It is rare to follow up a review with an analysis, but PHANTASTES by Geo MacDonald merits the attention.
First, it is such an extraordinary book, quite unlike its precursors or epigones. It mimics carefully the characters and tropes of fairy tales, knights and spites and evils trees, goblins and living statues and wise old crones and so on, but uses them to depict psychological or metaphysical musings on the nature of art, imagination, and spiritual reality. Unlike a fairy tale, this work is not structured around a plot, but around a motif. Like its narrator, whose name means wayward, PHANTATES is a wayward book. None of those following his footsteps, nor Lewis, nor Tolkien, follow this waywardness.
Second, albeit often forgotten, PHANTASTES is arguably the father of modern fantasy genre. Geo. MacDonald predates Wm. Morris’ WOOD BEYOND THE WORLD by thirty-six years. To put it in perspective, ALICE IN WONDERLAND was published seven years after, and MOBY-DICK seven years before.
Third, the book is so odd that I cannot say I have read any other like it, albeit I boast a library of fantasy both wide and deep.
It is a not book I dare praise or dispraise to another, for I cannot tell whom it will fascinate and attract or bore and repel.

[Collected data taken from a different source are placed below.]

theorem test_E5_pc_wraps :
    after 0xFFE#16 0x6007 State.reset (fun t => (t.reg 0, t.pc)) = some (7#8, 0x000#16) := by decide

/-- W8. -/
theorem test_W8_image_too_large :
    construct (List.replicate 3585 0xFF#8) defaultFont = .error (.imageTooLarge 3585) := by
  rw [construct, if_pos (by rw [List.length_replicate]; decide), List.length_replicate]

/-! ### Witnesses: concrete cases that meet all the hypotheses of an obligation -/

/-- A state about to run the word `w` at `a`, from reset. -/
abbrev ready (a : Word) (w : Nat) : State := placed a w State.reset

/-- The three premises most statements about a Step share. -/
abbrev runs (p : Config.OddPcFetch) (s : State) (i : Instr) : Prop :=
  s.fault = none ∧ (s.pc.toNat % 2 = 0 ∨ p = .fetch) ∧
    ∃ op, s.mem.fetch16 s.pc = .ok op ∧ decode op = .ok i

theorem witness_DecodeOfEncodeIsTheInstruction :
    Instr.wellFormed (.drw 15 15 15) = true ∧ Instr.wellFormed (.drw 0 0 0) = true ∧ Instr.wellFormed .cls = true := by
  decide

theorem witness_EncodeOfDecodeIsTheWord :
    decode 0xDFFF#16 = .ok (.drw 15 15 15) ∧ decode 0x8016#16 = .ok (.shr 0 1) := ⟨rfl, rfl⟩

/-- Both ends of the range: the last address, whose second byte is at 0, and the first. -/
theorem witness_FetchIsBigEndian : (0xFFF#16).toNat < 4096 ∧ (0x000#16).toNat < 4096 := by decide

/-- An even PC, and an odd one under fetch. -/
theorem witness_StepPerformsTheDecodedInstruction :
    runs .fault (ready 0xFFE#16 0x6005) (.ldImm 0 5#8) ∧ runs .fetch (ready 0x201#16 0x6005) (.ldImm 0 5#8) :=
  ⟨⟨rfl, .inl rfl, _, rfl, rfl⟩, rfl, .inr rfl, _, rfl, rfl⟩

theorem witness_StepOnUnknownWordFaults :
    let s := ready 0x200#16 0x5121
    s.fault = none ∧ (s.pc.toNat % 2 = 0 ∨ Config.OddPcFetch.fault = .fetch) ∧ s.mem.fetch16 s.pc = .ok 0x5121#16 ∧
      decode 0x5121#16 = .error .seRegNibble := ⟨rfl, .inl rfl, rfl, rfl⟩

theorem witness_StepAtOddPcFaults :
    (ready 0x201#16 0x6005).fault = none ∧ (ready 0x201#16 0x6005).pc.toNat % 2 = 1 := by decide

/-- A faulted state that fits: OPCODE and PC are those of the record. -/
abbrev faulted : State := { State.reset with fault := some (.unknownOpcode 0x0000#16 0x200#16) }

theorem witness_FaultedStepAnswersItsFault : faulted.fault = some (.unknownOpcode 0x0000#16 0x200#16) := rfl

/-- Each clause: MisalignedFetch, and a fault with a fetched word (StackOverflow, by a call at the last even address). -/
theorem witness_FaultsArePrecise :
    ((ready 0x201#16 0x6005).Inv ∧ ∃ t, stepWith .fault (ready 0x201#16 0x6005) = .next t ∧
      t.fault = some (.misalignedFetch 0x201#16)) ∧
    let s := placed 0xFFE#16 0x2300 { State.reset with sp := 16 }
    s.Inv ∧ ∃ t, stepWith .fault s = .next t ∧ t.fault = some (.stackOverflow 0x2300#16 0xFFE#16) :=
  ⟨⟨by decide, _, rfl, rfl⟩, by decide, _, rfl, rfl⟩

/-- With no fault recorded and with one. -/
theorem witness_EveryOperationKeepsTheFaultRecordFitting :
    (State.reset.Inv ∧ State.reset.faultFits = true) ∧ faulted.Inv ∧ faulted.faultFits = true := by decide

/-- A Step of an instruction that reads memory at the top, and the first address out of range. -/
theorem witness_AddressOutOfRangeIsCheckedAndNeverReached :
    (let s := placed 0xFFE#16 0xFF65 { State.reset with i := 0xFFF#16 }
     s.Inv ∧ ∃ t, stepWith .fetch s = .next t) ∧ 4096 ≤ 4096 := ⟨⟨by decide, _, rfl⟩, by decide⟩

And, unlike every other thing I have reviewed, this is not a matter of taste or judgment. It is deeper than that. Some souls need baptism in such a work as this, and others simply do not. Those whom the horns of elfland faintly calling from the far hills must follow them: others cannot hear.
For these three reasons, the work merits more than a review. It merits profound study, but, alas, this critic is only capable of shallow and cursory examination, therefore my beloved readers must bring their own deeper wits to bear on my remarks below, should any venture into the wayward elfin forest of Fairy Land MacDonald reflects in his book.
The book is not meant to be open to analysis.